The agreement centers on building trade capacity in the EAC nations on three issues of importance to the private sector:
- Trade Facilitation
- Sanitary and Phytosanitary (SPS) Measures
- Technical Barriers to Trade (TBT)
The agreement shows that the United States and EAC nations are on the same page in terms of the path forward to building local economic growth and further encouraging foreign direct investment in the region. The work tackled after the signing of this agreement will benefit all businesses in the EAC – both local and foreign.
The EAC nations already have a strong track record of commitment to greater connectivity and efficiencies in the region. Regulatory reforms and regional integration are being driven in concert from the five heads of state. Their self-imposed targets for enactment of their priorities are being met, and regional infrastructure projects, such as the Northern Corridor, are well underway.

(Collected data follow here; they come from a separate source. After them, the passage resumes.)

/-! ### updSlice -/
@[simp] theorem State.updSlice_now (i : Nat) (g : SliceSt → SliceSt) : (s.updSlice i g).now = s.now := rfl
@[simp] theorem State.updSlice_freeIdx (i : Nat) (g : SliceSt → SliceSt) : (s.updSlice i g).freeIdx = s.freeIdx := rfl
@[simp] theorem State.updSlice_glb (i : Nat) (g : SliceSt → SliceSt) : (s.updSlice i g).glb = s.glb := rfl
@[simp] theorem State.updSlice_ka (i : Nat) (g : SliceSt → SliceSt) : (s.updSlice i g).ka = s.ka := rfl
@[simp] theorem State.updSlice_svc (i : Nat) (g : SliceSt → SliceSt) : (s.updSlice i g).svc = s.svc := rfl
@[simp] theorem State.updSlice_units (i : Nat) (g : SliceSt → SliceSt) : (s.updSlice i g).units = s.units := rfl
@[simp] theorem State.updSlice_facets (i : Nat) (g : SliceSt → SliceSt) : (s.updSlice i g).facets = s.facets := rfl
@[simp] theorem State.updSlice_progs (i : Nat) (g : SliceSt → SliceSt) : (s.updSlice i g).progs = s.progs := rfl
@[simp] theorem State.updSlice_lenses (i : Nat) (g : SliceSt → SliceSt) : (s.updSlice i g).lenses = s.lenses := rfl
@[simp] theorem State.updSlice_fencedFlash (i : Nat) (g : SliceSt → SliceSt) : (s.updSlice i g).fencedFlash = s.fencedFlash := rfl
@[simp] theorem State.updSlice_lanes (i : Nat) (g : SliceSt → SliceSt) : (s.updSlice i g).lanes = s.lanes := rfl
@[simp] theorem State.updSlice_logic (i : Nat) (g : SliceSt → SliceSt) : (s.updSlice i g).logic = s.logic := rfl
@[simp] theorem State.updSlice_slots64 (i : Nat) (g : SliceSt → SliceSt) : (s.updSlice i g).slots64 = s.slots64 := rfl
@[simp] theorem State.updSlice_stns (i : Nat) (g : SliceSt → SliceSt) : (s.updSlice i g).stns = s.stns := rfl
@[simp] theorem State.updSlice_conds (i : Nat) (g : SliceSt → SliceSt) : (s.updSlice i g).conds = s.conds := rfl
@[simp] theorem State.updSlice_svs (i : Nat) (g : SliceSt → SliceSt) : (s.updSlice i g).svs = s.svs := rfl
@[simp] theorem State.updSlice_chains (i : Nat) (g : SliceSt → SliceSt) : (s.updSlice i g).chains = s.chains := rfl
@[simp] theorem State.updSlice_chSlots (i : Nat) (g : SliceSt → SliceSt) : (s.updSlice i g).chSlots = s.chSlots := rfl
@[simp] theorem State.updSlice_fns (i : Nat) (g : SliceSt → SliceSt) : (s.updSlice i g).fns = s.fns := rfl
@[simp] theorem State.updSlice_pcOvr (i : Nat) (g : SliceSt → SliceSt) : (s.updSlice i g).pcOvr = s.pcOvr := rfl
@[simp] theorem State.updSlice_pcDeadline (i : Nat) (g : SliceSt → SliceSt) : (s.updSlice i g).pcDeadline = s.pcDeadline := rfl
@[simp] theorem State.updSlice_prots (i : Nat) (g : SliceSt → SliceSt) : (s.updSlice i g).prots = s.prots := rfl
@[simp] theorem State.updSlice_tos (i : Nat) (g : SliceSt → SliceSt) : (s.updSlice i g).tos = s.tos := rfl
@[simp] theorem State.updSlice_gps (i : Nat) (g : SliceSt → SliceSt) : (s.updSlice i g).gps = s.gps := rfl
@[simp] theorem State.updSlice_gss (i : Nat) (g : SliceSt → SliceSt) : (s.updSlice i g).gss = s.gss := rfl
@[simp] theorem State.updSlice_svPubs (i : Nat) (g : SliceSt → SliceSt) : (s.updSlice i g).svPubs = s.svPubs := rfl
@[simp] theorem State.updSlice_cnv (i : Nat) (g : SliceSt → SliceSt) : (s.updSlice i g).cnv = s.cnv := rfl
@[simp] theorem State.updSlice_arms (i : Nat) (g : SliceSt → SliceSt) : (s.updSlice i g).arms = s.arms := rfl
@[simp] theorem State.updSlice_sms (i : Nat) (g : SliceSt → SliceSt) : (s.updSlice i g).sms = s.sms := rfl
@[simp] theorem State.updSlice_engines (i : Nat) (g : SliceSt → SliceSt) : (s.updSlice i g).engines = s.engines := rfl
@[simp] theorem State.updSlice_beams (i : Nat) (g : SliceSt → SliceSt) : (s.updSlice i g).beams = s.beams := rfl
@[simp] theorem State.updSlice_pwms (i : Nat) (g : SliceSt → SliceSt) : (s.updSlice i g).pwms = s.pwms := rfl
@[simp] theorem State.updSlice_tis (i : Nat) (g : SliceSt → SliceSt) : (s.updSlice i g).tis = s.tis := rfl
@[simp] theorem State.updSlice_swc (i : Nat) (g : SliceSt → SliceSt) : (s.updSlice i g).swc = s.swc := rfl
@[simp] theorem State.updSlice_col (i : Nat) (g : SliceSt → SliceSt) : (s.updSlice i g).col = s.col := rfl
@[simp] theorem State.updSlice_fbcs (i : Nat) (g : SliceSt → SliceSt) : (s.updSlice i g).fbcs = s.fbcs := rfl
@[simp] theorem State.updSlice_mlk (i : Nat) (g : SliceSt → SliceSt) : (s.updSlice i g).mlk = s.mlk := rfl
@[simp] theorem State.updSlice_recs (i : Nat) (g : SliceSt → SliceSt) : (s.updSlice i g).recs = s.recs := rfl
@[simp] theorem State.updSlice_obs (i : Nat) (g : SliceSt → SliceSt) : (s.updSlice i g).obs = s.obs := rfl
@[simp] theorem State.updSlice_bst (i : Nat) (g : SliceSt → SliceSt) : (s.updSlice i g).bst = s.bst := rfl
@[simp] theorem State.updSlice_hw (i : Nat) (g : SliceSt → SliceSt) : (s.updSlice i g).hw = s.hw := rfl
@[simp] theorem State.updSlice_outputs (i : Nat) (g : SliceSt → SliceSt) : (s.updSlice i g).outputs = s.outputs := rfl
@[simp] theorem State.updSlice_lastRead (i : Nat) (g : SliceSt → SliceSt) : (s.updSlice i g).lastRead = s.lastRead := rfl
@[simp] theorem State.updSlice_pending (i : Nat) (g : SliceSt → SliceSt) : (s.updSlice i g).pending = s.pending := rfl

The Cooperation Agreement sends a clear signal to the U.S. and other foreign business that East Africa is serious about attracting investment, raising the economic standard in the region, and making it easier to do business. The commitment of the EAC to be an economic leader and a serious competitor for FDI in Africa is clear.
The launch of this work will strengthen the EAC’s trade relationship with the United States and other global partners, and it moves us toward the next logical step in the relationship ― a permanent investment treaty between the U.S. and EAC states.